Sounds like backing up and putting the brakes on does the self-adjustment on this Alitmas. Some cars do the self adjustment when the parking brake is used.

====================
ADJUSTMENTS 

The drum brakes are self-adjusting and require a manual adjustment only after the brake shoes have been replaced, or when the length of the adjusting screw has been changed while performing some other service. 

Raise and support the vehicle safely. 

Remove the rubber plug from the adjusting slot on the backing plate. 

Insert a brake adjustment tool into the slot and engage the lowest possible tooth on the starwheel. Move the end of the brake spoon downward to move the starwheel upward and expand the adjusting screw. Repeat this operation until the brakes lock the wheels. 

Insert a small screwdriver or piece of firm wire (coat hanger wire) into the adjusting slot and push the automatic adjusting lever out and free of the starwheel on the adjusting screw, and hold it there. 

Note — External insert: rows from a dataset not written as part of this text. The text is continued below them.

/-! ## Power entry -/

/-- The hot-swap controller (R405, R451 to R460): a ramp starts under its conditions, ends with the gate or runs out of time, and
a load that passes a point of the curve, the short-circuit limit, the thermal limit or the rail limit opens the FET as a trip; a
retry starts after its delay, the count decays in service, PWE_LATCH clears what latched, and PWE_APPLY puts a legal curve into
force. -/
def Obligations.HotSwapControllerActs : Prop :=
  (∀ s : State, s.chip.mayRamp = true →
    ∃ t, exec .rampStart s = .next t ∧ t.chip.pweOn = true ∧ t.chip.flag Reg.PWE_STATUS Bit.PWE_STATUS_RAMPING = true ∧
      t.chip.armed .ramp = true ∧ t.chip.out = .pin .hotSwapFet true :: s.chip.out ∧
      (∀ o, o ≠ Reg.PWE_STATUS → o ≠ Reg.FET_TEMP → t.chip.rd o = s.chip.rd o) ∧ t.flash = s.flash) ∧
  (∀ s : State, s.chip.flag Reg.PWE_STATUS Bit.PWE_STATUS_RAMPING = true →
    ∃ t, exec .gateFullyEnhanced s = .next t ∧ t.chip.flag Reg.PWE_STATUS Bit.PWE_STATUS_RAMPING = false ∧
      t.chip.flag Reg.PWE_STATUS Bit.PWE_STATUS_GATE_FULL = true ∧ t.chip.pwr = { s.chip.pwr with
        pgood := true
        lost := if s.chip.pwr.resetLow then s.chip.pwr.lost
          else s.chip.pwr.lost.filter (fun i => i == islLamp || !s.chip.sourceRuns i) } ∧
      t.chip.out = .pin .pgood true :: .pin .regulators true :: s.chip.out ∧
      (∀ o, o ≠ Reg.PWE_STATUS → t.chip.rd o = s.chip.rd o) ∧ t.flash = s.flash) ∧
  (∀ s : State, s.chip.due .ramp = true → s.chip.flag Reg.PWE_STATUS Bit.PWE_STATUS_RAMPING = true →
    exec .rampTimeout s = .next (s.withChip (s.chip.pweTrip tripRampTmo 0 s.chip.railMa))) ∧
  (∀ (s : State) (k ma t : Nat), k < 8 → s.chip.flag Reg.PWE_STATUS Bit.PWE_STATUS_GATE_FULL = true →
    s.chip.pweF (Reg.CURVE_I k) Bit.CURVE_I_MA < ma → s.chip.pweF (Reg.CURVE_T k) Bit.CURVE_T_US ≤ t →
    exec (.curveTrip k ma t) s = .next (s.withChip (s.chip.pweTrip tripCurve k ma))) ∧
  (∀ (s : State) (ma : Nat), 40000 < ma → s.chip.pweOn = true →
    exec (.shortTrip ma) s = .next (s.withChip (s.chip.pweTrip tripShort 0 ma))) ∧
  (∀ (s : State) (m : PweMeas), s.chip.pwr.standby = true → exec (.soaModelUpdate m) s = .next (s.withChip (
      let c := (s.chip.takeMeas m).modelStep m
      if c.pweOn = true ∧ (c.pweF Reg.THERM_CFG Bit.THERM_CFG_T_TRIP * 100 : Nat) ≤ c.tGov then c.pweTrip tripSoa 0 m.ids else c))) ∧
  (∀ (s : State) (mv ma : Nat), s.chip.pwr.standby = true → 63000 < mv → mv ≤ 75000 →
    exec (.ovTrip mv ma) s = .next (s.withChip (
      let c : Chip := { s.chip.setBit Reg.PWE_EVENT Bit.PWE_EVENT_OV with pwr := { s.chip.pwr with ovHold := true } }
      if s.chip.pweOn then (c.tripLoad tripOv 0 ma).raiseIbi 1 [tripOv] else c))) ∧
  (∀ s : State, ∃ t, exec .ovRecover s = .next t ∧ t.chip.pwr = { s.chip.pwr with ovHold := false } ∧
    t.chip.regs = s.chip.regs ∧ t.chip.out = s.chip.out ∧ t.flash = s.flash) ∧
  (∀ s : State, s.chip.due .retryDelay = true →
    exec .retryDelayExpiry s = .next (s.withChip
      ((((s.chip.clrFld Reg.PWE_STATUS Bit.PWE_STATUS_RETRY_WAIT).disarm .retryDelay).log .retry
        [s.chip.tripCount]).rampStart))) ∧
  (∀ s : State, s.chip.due .tripDecay = true → s.chip.flag Reg.PWE_STATUS Bit.PWE_STATUS_GATE_FULL = true →
    ∃ t, exec .tripCountDecay s = .next t ∧ t.chip.tripCount = 0 ∧ t.chip.armed .tripDecay = false ∧
      (∀ o, o ≠ Reg.PWE_STATUS → t.chip.rd o = s.chip.rd o) ∧ t.chip.out = s.chip.out ∧ t.flash = s.flash) ∧
  (∀ (s : State) (ag : Agent) (v : Nat), s.chip.reaches ag Reg.PWE_LATCH = true →
    (v % 256 = 0x5A → exec (.pweLatchClear ag v) s = .next (s.withChip (((((((s.chip.clrFld Reg.PWE_STATUS
      Bit.PWE_STATUS_TRIP_COUNT).clrFld Reg.PWE_STATUS Bit.PWE_STATUS_LATCHED).clrFld Reg.PWE_STATUS
      Bit.PWE_STATUS_LATCH_CAUSE).clrFld Reg.PWE_STATUS Bit.PWE_STATUS_RETRY_WAIT).disarm .retryDelay).rampStart).emit
        (.regDone ag Reg.PWE_LATCH)))) ∧
    (v % 256 ≠ 0x5A → exec (.pweLatchClear ag v) s = .next (s.withChip (s.chip.emit (.regDone ag Reg.PWE_LATCH))))) ∧
  (∀ (s : State) (ag : Agent) (v : Nat), s.chip.reaches ag Reg.PWE_APPLY = true →
    (v % 256 = 0xA5 → s.chip.applyOk = true → ∃ t, exec (.pweApply ag v) s = .next t ∧
      (∀ o ∈ pweOffs, t.chip.pwe o = s.chip.rd o) ∧ t.chip.regs = s.chip.regs ∧
      t.chip.out = .regDone ag Reg.PWE_APPLY :: s.chip.out ∧
      t.flash = s.flash) ∧
    (v % 256 = 0xA5 → s.chip.applyOk = false → exec (.pweApply ag v) s =
      .next (s.withChip ((s.chip.setBit Reg.PWE_EVENT Bit.PWE_EVENT_APPLY_REJECT).emit (.regDone ag Reg.PWE_APPLY)))) ∧
    (v % 256 ≠ 0xA5 → exec (.pweApply ag v) s = .next (s.withChip (s.chip.emit (.regDone ag Reg.PWE_APPLY)))))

Engage the topmost tooth possible on the starwheel with the brake adjusting spoon. Move the end of the adjusting spoon upward to move the adjusting screw starwheel downward and contract the adjusting screw. Back off the adjusting screw starwheel until the wheel spins freely with a minimum of drag. Keep track of the number of turns that the starwheel is backed off, or the number of strokes taken with the brake adjusting spoon. 

Repeat this operation for the other side. When backing off the brakes on the other side, the starwheel adjuster must be backed off the same number of turns to prevent side-to-side brake pull. 

Install the wheel and tire assemblies, then lower the vehicle. 

When the brakes are adjusted, make several stops while backing the vehicle to equalize the brakes on both of the wheels. 

============


----------



## rod_88 (Jan 13, 2007)

cool beans! Thanks


----------